Components of the Project
The BSF project, which will run from 2002 to 2011, entails
three major components:
- Developing Programs and Selecting Evaluation Sites. An initial period was devoted to ensuring a strong program base for evaluation. Mathematica and its evaluation partners gathered information from experts and existing programs on strategies to promote healthy marriages and residency issues. We used that guidance to formulate program models, disseminate information about them such as info on uk proof of residence, and reach out to agencies and organizations that could potentially operate such programs. We provided technical assistance resources to help interested agencies form and strengthen critical partnerships, develop and refine their program ideas, and implement them. Well-designed programs that made good implementation progress were then monitored for a pilot operations period and eight sites were chosen for the evaluation.
- Documentation and Analysis of Program Implementation. The evaluation team has monitored and reported on how BSF sites operate. Early reports profiled program designs. Case studies were conducted based on interviews and focus groups with program staff and participants and data from program management information system files. These studies documented and assessed how BSF programs were formed, identified factors that affected their implementation experiences, and gleaned lessons for the future about implementing similar programs.

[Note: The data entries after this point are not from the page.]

-- ==== Sys2Proof/Machine/Jop.lean ====
section
/-! DEFINITION. Requests to the object dictionary: messages, sessions, privilege, the replay table, snapshots, class B writes, events and
the sideband port (spec file 17_object_dictionary.md). -/
namespace Sys2Proof.Machine

/-! ### Messages (R636) -/

def resultOk : Nat := 0x00
def resultNoEntry : Nat := 0x01
def resultPrivilege : Nat := 0x02
def resultReadOnly : Nat := 0x03
def resultWriteOnly : Nat := 0x04
def resultBadType : Nat := 0x05
def resultPending : Nat := 0x10
def resultBusy : Nat := 0x11
def resultNotReady : Nat := 0x12
def resultNoDevice : Nat := 0x13
def resultBadMessage : Nat := 0x14

/-- A message: its header as a little-endian number of 192 bits, and its data. -/
structure Message where
  header : Nat
  data : List Byte
  deriving DecidableEq, Repr

def messageOf (bytes : List Byte) : Message := ⟨bytesToNat (bytes.take 24), bytes.drop 24⟩

def Message.magic (m : Message) : Nat := bitsOf m.header 191 176
def Message.version (m : Message) : Nat := bitsOf m.header 175 172
def Message.mtype (m : Message) : Nat := bitsOf m.header 171 168
def Message.dev (m : Message) : Nat := bitsOf m.header 167 162
def Message.seq (m : Message) : Nat := bitsOf m.header 159 144
def Message.result (m : Message) : Nat := bitsOf m.header 143 136
def Message.sub (m : Message) : Nat := bitsOf m.header 135 128
def Message.index (m : Message) : Nat := bitsOf m.header 127 112
def Message.length (m : Message) : Nat := bitsOf m.header 111 100
def Message.snap (m : Message) : Bool := m.header.testBit 96
def Message.offset (m : Message) : Nat := bitsOf m.header 95 64
def Message.snapId (m : Message) : Nat := bitsOf m.header 63 48
def Message.type (m : Message) : Nat := bitsOf m.header 47 40
def Message.crc (m : Message) : Nat := bitsOf m.header 31 0
/-- MAGIC, VERSION, MTYPE and the reserved fields of a request. -/
def Message.wellFormed (m : Message) : Bool :=
  m.magic == 0x4A50 && m.version == 1 && (m.mtype == 1 || m.mtype == 2) &&
  bitsOf m.header 161 160 == 0 && bitsOf m.header 99 97 == 0 && bitsOf m.header 39 32 == 0
/-- The bytes of the message: a READ carries no data (R637). -/
def Message.bytes (m : Message) : Nat := if m.mtype = 1 then 24 else 24 + m.length

/-- A message sent by the device, with its CRC32 (R636, R704). -/
def sealed (header : Nat) (data : List Byte) : List Byte :=
  let h := natToBytes 24 (header - header % 2 ^ 32)
  natToBytes 4 (crc32 (h.drop 4 ++ data)).toNat ++ h.drop 4 ++ data

/-- The answer to a request: its result, SNAP_ID and data, the class B write it waits for, and the session's new level. -/
structure Answer where
  result : Nat
  snap : Nat := 0
  bytes : List Byte := []
  job : Option Nat := none
  level : Option Nat := none
  deriving DecidableEq, Repr

/-- The RESPONSE to a request, which echoes INDEX, SUBINDEX, DEV, SEQ, OFFSET and TYPE (R637). -/
def Message.response (m : Message) (a : Answer) : List Byte :=
  sealed (0x4A50 * 2 ^ 176 + 1 * 2 ^ 172 + 3 * 2 ^ 168 + m.dev * 2 ^ 162 + m.seq * 2 ^ 144 + a.result * 2 ^ 136 +
    m.sub * 2 ^ 128 + m.index * 2 ^ 112 + a.bytes.length * 2 ^ 100 + m.offset * 2 ^ 64 + a.snap * 2 ^ 48 + m.type * 2 ^ 40) a.bytes

/-! ### Sessions (R635) -/

def State.session (s : State) : Requester → Session
  | .mailbox => s.dict.mailbox
  | .head _ => s.dict.member
  | .jop a p => ((s.dict.jop.find? fun j => j.address == a && j.port == p).map (·.session)).getD {}

/-- The session that has gone longest without a request. -/
def oldestSession (js : List JopSession) : Option JopSession :=
  js.foldl (fun (o : Option JopSession) j => match o with
    | some k => if j.session.last < k.session.last then some j else o
    | none => some j) none

/-- A session stored; a new JOP source takes the place of the oldest one when 64 are kept. -/
def State.setSession (s : State) (who : Requester) (v : Session) : State :=
  match who with
  | .mailbox => { s with dict := { s.dict with mailbox := v } }
  | .head _ => { s with dict := { s.dict with member := v } }
  | .jop a p =>
    let others := s.dict.jop.filter fun j => !(j.address == a && j.port == p)
    let known := s.dict.jop.any fun j => j.address == a && j.port == p
    let others := if known || others.length < 64 then others
      else match oldestSession others with
        | some o => others.filter fun j => !(j.address == o.address && j.port == o.port)
        | none => others
    { s with dict := { s.dict with jop := others ++ [⟨a, p, v⟩] } }

/-- The level of a session: host from 60 s after its last request; the mailbox holds steward level at BOOT_FAILED (R659); a forwarded
request has the level of the head's mailbox. -/
def State.level (s : State) (who : Requester) : Nat :=
  let v := s.session who
  let l := if v.last + secCycles 60 ≤ s.now then 0 else v.level
  match who with
  | .mailbox => if s.reg 0x9000 1 = 0x80 then max 1 l else l
  | .head level => level
  | .jop _ _ => l

/-- A session's level changed by its own request. -/
def State.setLevel (s : State) (who : Requester) (level : Nat) : State :=
  s.setSession who { s.session who with level := level, last := s.now }

/-- STEWARD_CODE in force. -/
def State.stewardCode (s : State) : Nat := s.entryNat 0x1030 2

/-- A write to PRIV_UNLOCK (R635): whether the code is right and no lockout is on; failures are counted, and 8 within 1 s lock for 10 s. -/
def State.unlock (s : State) (v : Nat) : Bool × State :=
  let locked := match s.dict.lockUntil with
    | some t => decide (s.now < t)
    | none => false
  if v = s.stewardCode then (!locked, s)
  else
    let s := s.sat32 0xB001 8 1
    if locked then (false, s)
    else
      let fails := s.now :: s.dict.fails.filter fun t => decide (s.now < t + secCycles 1)
      if 8 ≤ fails.length then
        (false, { s with dict := { s.dict with fails := [], lockUntil := some (s.now + secCycles 10) } })
      else (false, { s with dict := { s.dict with fails := fails } })

/-! ### Reading and writing entries (R634, R637 to R641) -/

/-- The entry is served at the present boot step (R604, R659, R703). -/
def State.served (s : State) (idx sub : Nat) : Bool :=
  s.steward.running || idx == 0x1000 || idx == 0x9020 || (idx == 0x9000 && sub == 1) || (idx == 0x2020 && 2 ≤ sub && sub ≤ 4)

/-- Entries whose reading needs their own level (R634). -/
def Entry.guarded (e : Entry) : Bool := e.level == 2 || e.index == 0x1030 || e.index == 0x9020

/-- The logs whose rules promise a snapshot (R641). -/
def snapshotEntry (idx sub : Nat) : Bool :=
  match idx with
  | 0x4401 => true
  | 0x4301 | 0x4404 | 0x8101 | 0x9008 | 0xA110 | 0xA200 => sub == 1
  | _ => false

/-- Steps 3 to 5 of R639, with R659. -/
def State.accessCheck (s : State) (idx sub level : Nat) (write : Bool) : Nat × Option Entry :=
  match findEntry idx sub with
  | none => (resultNoEntry, none)
  | some e =>
    if !s.served idx sub then (resultNotReady, none)
    else if level < e.level && (write || e.guarded) then (resultPrivilege, none)
    else if write && e.access = .ro then (resultReadOnly, none)
    else if !write && e.access = .wo then (resultWriteOnly, none)
    else (resultOk, some e)

/-- The snapshots that are not 10 ms old (R641). -/
def State.liveSnaps (s : State) : List Snapshot := s.dict.snaps.filter fun p => decide (s.now < p.last + msCycles 10)

/-- The next SNAP_ID, from 1 to 0xFFFF, that no snapshot has. -/
def State.newSnapId (s : State) : Nat :=
  ((List.range 17).map fun i => (s.dict.lastSnap + i) % 0xFFFF + 1).find? (fun i => !s.liveSnaps.any (·.id == i)) |>.getD 1

/-- A snapshot taken, with its first segment. -/
def State.takeSnapshot (s : State) (idx sub size n : Nat) : Answer × State :=
  let live := s.liveSnaps
  if 16 ≤ live.length then ({ result := resultBusy }, s)
  else
    let id := s.newSnapId
    let bytes := s.blobBytes idx sub 0 size
    let p : Snapshot := ⟨id, idx, sub, bytes, s.now⟩
    ({ result := resultOk, snap := id, bytes := bytes.take n }, { s with dict := { s.dict with snaps := live ++ [p], lastSnap := id } })

/-- A segment of a snapshot. -/
def State.readSnapshot (s : State) (idx sub id off n : Nat) : Answer × State :=
  match s.liveSnaps.find? fun p => p.id == id && p.index == idx && p.sub == sub with
  | none => ({ result := badState }, s)
  | some p =>
    let snaps := s.liveSnaps.map fun q => if q.id == id then { q with last := s.now } else q
    ({ result := resultOk, snap := id, bytes := (p.bytes.drop off).take n }, { s with dict := { s.dict with snaps := snaps } })

/-- Step 7 of R639 for a READ (R637, R640, R641). -/
def readLengthOk (e : Entry) (sub off n : Nat) (snap : Bool) : Bool :=
  (!snap || (snapshotEntry e.index sub && off == 0)) &&
  if e.variable then 1 ≤ n && n ≤ 1024 && off < entrySize e sub else off == 0 && n == e.size

/-- A READ of an entry from step 7 on. -/
def State.readRequest (s : State) (e : Entry) (sub off n level : Nat) (snap : Bool) (snapId : Nat) : Answer × State :=
  if !readLengthOk e sub off n snap then ({ result := badLength }, s)
  else if snap then s.takeSnapshot e.index sub e.size n
  else if snapId ≠ 0 then s.readSnapshot e.index sub snapId off n
  else
    let (code, bytes, s) := s.readEntry e sub off n level
    ({ result := code, bytes := if code = 0 then bytes else [] }, s)

/-- Step 7 for a WRITE (R637). -/
def writeLengthOk (e : Entry) (off n : Nat) : Bool :=
  if e.index = 0x9020 && e.first = 2 then 1 ≤ n && n ≤ 1024 else off == 0 && n == e.size

/-- A WRITE of an entry from step 7 on. -/
def State.writeRequest (s : State) (e : Entry) (sub off : Nat) (bytes : List Byte) : Answer × State :=
  if !writeLengthOk e off bytes.length then ({ result := badLength }, s)
  else if e.index = 0x1030 && sub = 1 then
    let (ok, s) := s.unlock (bytesToNat bytes)
    (if ok then { result := resultOk, level := some 1 } else { result := resultPrivilege }, s)
  else if e.index = 0x1030 && sub = 4 then ({ result := resultOk, level := some 0 }, s)
  else
    let code := s.writeCheck e.index sub bytes
    if code ≠ 0 then ({ result := code }, s)
    else
      let s := s.applyWrite e.index sub bytes
      if e.classB then ({ result := resultPending, job := (s.dict.jobs.getLast?).map (·.id) }, s) else ({ result := resultOk }, s)

/-- A whole request at a level: the checks of R639 in order, and the read or write. With no steward only BOOT_STATE is read (R39). -/
def State.perform17 (s : State) (m : Message) (level : Nat) : Answer × State :=
  if s.steward.lost && !(m.mtype = 1 && m.index = 0x9000 && m.sub = 1) then ({ result := resultNotReady }, s)
  else if !m.wellFormed then ({ result := resultBadMessage }, s)
  else if m.dev ≠ 0x3F && m.dev ≠ s.group.member then ({ result := resultNoDevice }, s)
  else
    match s.accessCheck m.index m.sub level (m.mtype = 2) with
    | (code, none) => ({ result := code }, s)
    | (_, some e) =>
      if m.type ≠ e.type then ({ result := resultBadType }, s)
      else if m.mtype = 1 then s.readRequest e m.sub m.offset m.length level m.snap m.snapId
      else if m.data.length < m.length then ({ result := badLength }, s)
      else s.writeRequest e m.sub m.offset (m.data.take m.length)

/-! ### Resends and the rate (R651, R653) -/

/-- A kept response belongs to a request. -/
def Kept.matches (k : Kept) (m : Message) : Bool :=
  k.seq == m.seq && k.mtype == m.mtype && k.index == m.index && k.sub == m.sub && k.offset == m.offset && k.crc == m.crc

/-- The response kept for a request, not older than 1 s. -/
def State.keptFor (s : State) (who : Requester) (m : Message) : Option Kept :=
  (s.session who).kept.find? fun k => k.matches m && decide (s.now < k.at_ + secCycles 1)

/-- A response kept: of the 16 most recent SEQ values. -/
def State.keep (s : State) (who : Requester) (m : Message) (a : Answer) : State :=
  let v := s.session who
  let k : Kept := ⟨m.seq, m.mtype, m.index, m.sub, m.offset, m.crc, s.now, a.result, a.snap, a.bytes, a.job⟩
  s.setSession who { v with kept := (k :: v.kept.filter (·.seq != m.seq)).take 16 }
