/-- Every unacknowledged frame resent in order; the port retrains when one of them has been resent 8 times (R487, rules 5 and 6). -/
def State.replay (s : State) (p : Nat) : State :=
  let k := s.port p
  if k.retry.isEmpty then s
  else
    let s := k.retry.foldl (fun (s : State) e => s.sendFrame p e.2) s
    let resent := k.retry.foldl (fun m e => Map.upd 0 m e.1 (· + 1)) k.resent
    let s := (s.setPort p { k with resent := resent, progressAt := s.now }).sat32 0xB611 (p + 1) 1
    if k.retry.any fun e => Map.get 0 resent e.1 == 8 then s.beginRetrain p else s

/-- ACK_SEQ and NAK of an accepted frame (R487, rules 4 and 5). -/
def State.takeAck (s : State) (p : Nat) (frame : List Byte) : State :=
  let k := (s.port p).credited frame
  let ack := headerBits frame 107 96
  let k := if k.retry.any (·.1 == ack) then
      let left := (k.retry.dropWhile (·.1 != ack)).drop 1
      { k with retry := left, resent := k.resent.filter fun e => left.any (·.1 == e.1), progressAt := s.now }
    else k
  let s := s.setPort p k
  if headerBits frame 95 95 = 1 then s.replay p else s

/-! ### Packets that come (R477, R479, R484, R485) -/

/-- A release from another device is first sent to all 640 clusters (R389). -/
def State.groupRelease (s : State) (object : Nat) (st : Status) : State :=
  if s.isOwn (object / 2 ^ 13) || !s.memberDevice (object / 2 ^ 13) then s else s.releaseAll object st

/-- A whole packet for this device (R485). Requests of other devices enter the mesh by the floor die of their port (R366); an answer finds its
request by SRC_CORE and TAG; the rest has the effect of its own command. A push into a queue comes as a WRITE of a core to the queue's QCB,
and AUX and the data are as assumption 36 reads them. Nothing but membership is accepted before this device holds a bitmap (R480). -/
def State.acceptPacket (s : State) (p c : Nat) (data : List Byte) : State :=
  let dev := bitsOf c 121 116
  let core := bitsOf c 115 102
  let aux := bitsOf c 15 0
  let addr := bitsOf c 63 16
  let st : Status := BitVec.ofNat 8 (bitsOf c 95 88)
  let tag := linkTag core (bitsOf c 87 76)
  let door := some (floorNode (portTower p))
  let enter (kind : ReqKind) : State := (s.sendReq (.device dev tag) kind (s.group.member * 2 ^ 48 + addr) none door).2
  let kind := bitsOf c 101 96
  if kind ≠ 0x0E && !s.holdsBitmap then s
  else
    match kind with
    | 0x01 => enter (.read (min aux 64))
    | 0x03 =>
      if core ≠ 0x3FFF && registerBase ≤ addr && addr < registerBase + 0x2000000 && aux = 64 then
        enter (.push ((addr - registerBase) / 64) data)
      else enter (.write (data.take aux))
    | 0x05 =>
      match [AmoOp.add, .and, .or, .xor, .swap, .min, .max, .minu, .maxu, .cas].find? fun o => (amoFn o).toNat == aux with
      | some op => enter (.atomic op (BitVec.ofNat 64 (fieldAt data 0 8)) (BitVec.ofNat 64 (fieldAt data 8 8)))
      | none => s.send (.groupMessage dev 15 [tag, 0x02, 0, 0x06])
    | 0x07 =>
      let op : SyncOp := match aux with
        | 0 => .add
        | 1 => .wait
        | 2 => .read
        | _ => .arm
      s.sendSync op (s.group.member * 2 ^ 13 + addr % 2 ^ 13) (BitVec.ofNat 32 (fieldAt data 0 4)) (.remote dev tag) door
    | 0x02 | 0x04 | 0x06 => s.linkAnswer door dev core (bitsOf c 87 76) st data
    | 0x08 => s.linkSyncAnswer door dev core (bitsOf c 87 76) st (BitVec.ofNat 32 (fieldAt data 0 4))
    | 0x09 => s.groupRelease (dev * 2 ^ 13 + addr % 2 ^ 13) st
    | 0x0C => s.holdRequest dev aux
    | 0x0D => s.holdTarget aux (fieldAt data 0 8) (fieldAt data 8 8)
    | 0x0E => if aux = 2 then s.memberBitmap (fieldAt data 0 16) else s.membership dev
    | 0x0F =>
      let record := if fieldAt data 0 8 = 0 then none else some (fieldAt data 0 8, (data.drop 8).take 16)
      if aux = 0xFFFF then s.notice dev .event
      else s.notice dev (.completion record (if aux = 0 then none else some (BitVec.ofNat 11 (aux - 1))))
    | 0x10 => s.groupFreeze aux
    | _ => s

/-- The credit of a slot that a port has received (R486): it is returned at once, or, for traffic to the compute tier of a frozen device, when
the device runs again (R502). -/
def State.creditSlot (s : State) (p vc : Nat) (waits : Bool) : State :=
  let k := s.port p
  let v := if Map.get 0 k.due vc + Map.get 0 k.held vc < 4 then vc else 31
  s.setPort p (if waits then { k with held := Map.upd 0 k.held v (· + 1) } else { k with due := Map.upd 0 k.due v (· + 1) })

/-- One flit that a port has received: the first of a packet names its destination, its later flits follow; and whether its KIND is none of
R485's, so that its slot, and with it the rest of its packet, is discarded. -/
def State.takeFlit (s : State) (p : Nat) (f : Flit) : Bool × State :=
  let inc := Map.get {} (s.port p).incoming f.vc
  let c := f.control.toNat
  let put (i : Incoming) (s : State) : State :=
    s.setPort p { s.port p with incoming := Map.set {} (s.port p).incoming f.vc i }
  let here := if inc.left = 0 then bitsOf c 127 122 = s.group.member else inc.pass.isNone
  let s := s.creditSlot p f.vc (here && !s.running && f.vc ≠ 2 && f.vc ≠ 3)
  if inc.left = 0 then
    let kind := bitsOf c 101 96
    let n := bitsOf c 75 73
    if kind = 0 || 0x10 < kind then (true, put { control := f.control, left := n - 1, pass := some 12 } s)
    else if n = 0 then (false, s)
    else if bitsOf c 127 122 = s.group.member then
      (false, if n ≤ 1 then s.acceptPacket p c f.data else put { control := f.control, data := f.data, left := n - 1 } s)
    else
      match s.portFor (bitsOf c 115 102) (bitsOf c 127 122) with
      | some q => (false, (put { control := f.control, left := n - 1, pass := some q } s).passFlit q f)
      | none =>
        -- the route is cut: requests complete with NOT_PRESENT (R479)
        let s := put { control := f.control, left := n - 1, pass := some 12 } s
        let tag := linkTag (bitsOf c 115 102) (bitsOf c 87 76)
        (false, if kind = 0x07 then s.send (.groupMessage (bitsOf c 121 116) 6 [tag, 0x07, 0])
          else if [0x01, 0x03, 0x05].contains kind then s.send (.groupMessage (bitsOf c 121 116) 15 [tag, 0x07, 0, kind + 1]) else s)
  else
    let s := put { inc with data := inc.data ++ f.data, left := inc.left - 1 } s
    (false, match inc.pass with
      | some q => if q < 12 then s.passFlit q f else s
      | none => if inc.left = 1 then s.acceptPacket p inc.control.toNat (inc.data ++ f.data) else s)

/-- LGL_DATA_FRAME: a frame with a good CRC and the next SEQ is accepted, any other is discarded, the first one with a NAK
(R487, rules 1 and 2). A frame with a KIND that R485 does not list counts once (R485, R504). -/
def execLglDataFrame (p : Nat) (frame : List Byte) (s : State) : Host.Outcome State Fault Refusal :=
  .next (
    let k := s.port p
    let good := frameGood frame && headerBits frame 127 120 == 1
    if 12 ≤ p || s.portState p ≠ 2 then s
    else if !good || headerBits frame 119 108 ≠ k.rxNext then
      let s := if good then s else s.sat32 0xB613 (p + 1) 1
      s.setPort p { s.port p with discarded := true, nakDue := k.nakDue || !k.discarded }
    else
      let s := s.setPort p { k with rxNext := (k.rxNext + 1) % 4096, discarded := false }
      let s := s.takeAck p frame
      let (bad, s) := (frameSlots frame).foldl (fun (a : Bool × State) f =>
        let (b, s) := a.2.takeFlit p f
        (a.1 || b, s)) (false, s)
      if bad then s.sat32 0xB613 (p + 1) 1 else s)

/-- LGL_IDLE_FRAME: its ACK, NAK and credits are applied (R486, R487). -/
def execLglIdleFrame (p : Nat) (frame : List Byte) (s : State) : Host.Outcome State Fault Refusal :=
  .next (
    if 12 ≤ p || s.portState p ≠ 2 then s
    else if !(frameGood frame && headerBits frame 127 120 == 2) then s.sat32 0xB613 (p + 1) 1
    else s.takeAck p frame)

/-! ### Frames that leave (R486, R487) -/

/-- A virtual channel has a credit: of its reservation, or of the pool. -/
def LglPort.hasCredit (k : LglPort) (vc : Nat) : Bool := Map.get 0 k.used vc < 4 || Map.get 0 k.used 31 < 1536

/-- The flits that credits let a port send now, at most so many, and the rest of its queue: PACE before every other channel (R483), then in
order of the queue, of which a channel without a credit holds up only its own (R486). -/
def LglPort.sendable (k : LglPort) : Nat → List Flit × LglPort
  | 0 => ([], k)
  | n + 1 =>
    match (k.txq.find? fun f => f.vc == 3 && k.hasCredit 3).or (k.txq.find? fun f => k.hasCredit f.vc) with
    | none => ([], k)
    | some f =>
      let against := if Map.get 0 k.used f.vc < 4 then f.vc else 31
      let (fs, k') := { k with txq := k.txq.erase f, used := Map.upd 0 k.used against (· + 1) }.sendable n
      (f :: fs, k')

/-- The slots that a freeze held up are free once the device runs. -/
def LglPort.freed (k : LglPort) (running : Bool) : LglPort :=
  if running then { k with due := k.held.foldl (fun m e => Map.upd 0 m e.1 (· + e.2)) k.due, held := [] } else k

/-- Of flits handed to a port with the command, those of packets of this device that R477, R478 and R489 lead to it. -/
def State.ownFlits (s : State) (p : Nat) (fs : List Flit) : List Flit :=
  (fs.foldl (fun (a : Bool × List Flit) f =>
    let c := f.control.toNat
    let ok := if c = 0 then a.1
      else bitsOf c 121 116 == s.group.member && (4 ≤ f.vc || s.portFor (bitsOf c 115 102) (bitsOf c 127 122) == some p)
    (ok, if ok then a.2 ++ [f] else a.2)) (false, [])).2

/-- ACK_REPORT: the port sends a frame with its ACK_SEQ: DATA when flits, credits and room in the retry buffer allow, otherwise
IDLE (R487, rules 3 and 4). The messages for other devices become packets of their ports first; `own` are further flits of this device that
are handed to the port. -/
def execAckReport (p : Nat) (own : List Flit) (s : State) : Host.Outcome State Fault Refusal :=
  .next (
    if 12 ≤ p || s.portState p ≠ 2 then s
    else
      let s := s.formPackets
      let k := (s.port p).freed s.running
      let k := { k with txq := k.txq ++ s.ownFlits p own }
      let credits := k.due.take 2
      let (flits, k') := if k.retry.length < 512 then k.sendable 4 else ([], k)
      let ftype := if flits.isEmpty then 2 else 1
      let frame := k.frame ftype k.txNext flits credits
      let k' := { k' with nakDue := false, due := credits.foldl (fun m e => Map.upd 0 m e.1 (· - min e.2 255)) k.due }
      let s := s.sendFrame p frame
      if flits.isEmpty then s.setPort p k'
      else
        let k' := { k' with
          retry := k'.retry ++ [(k.txNext, frame)]
          txNext := (k.txNext + 1) % 4096
          progressAt := if k.retry.isEmpty then s.now else k.progressAt }
        (s.setPort p k').wrap64 0xB610 (p + 1) 1)

/-- LGL_REPLAY_TIMER: ACK_SEQ has not moved for 1 us while frames are outstanding (R487, rule 5). -/
def execLglReplayTimer (p : Nat) (s : State) : Host.Outcome State Fault Refusal :=
  .next (
    let k := s.port p
    if 12 ≤ p || s.portState p ≠ 2 || k.retry.isEmpty || s.now < k.progressAt + usCycles 1 then s else s.replay p)

/-- LGL_RETRAIN: an attempt to train ends; a port that fails three times in a row is DOWN until GROUP_REFORM (R487). -/
def execLglRetrain (p : Nat) (trained : Bool) (s : State) : Host.Outcome State Fault Refusal :=
  .next (
    let k := s.port p
    if 12 ≤ p || s.portState p ≠ 1 then s
    else if trained then s.portTrained p
    else
      let s := s.setPort p { k with fails := k.fails + 1 }
      if 3 ≤ k.fails + 1 then (s.setPortState p 0).raise 0x10 (portTower p) p else s)

end Sys2Proof.Machine
end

- Impact Analysis. In each site, couples in the target population who were interested in the program were randomly assigned to the program or a control group. Mathematica has been conducting follow-up surveys with both groups. A first survey was conducted about 15 months after each couple’s enrollment in the evaluation, and a second follow-up is being conducted around the time that each couple’s child reaches 3 years of age. The evaluation team is estimating program impacts on mother-father relationships, family structure, fathers' involvement in child rearing, parent-child relationships and the home environment, family functioning, child well-being and development, and parental well-being.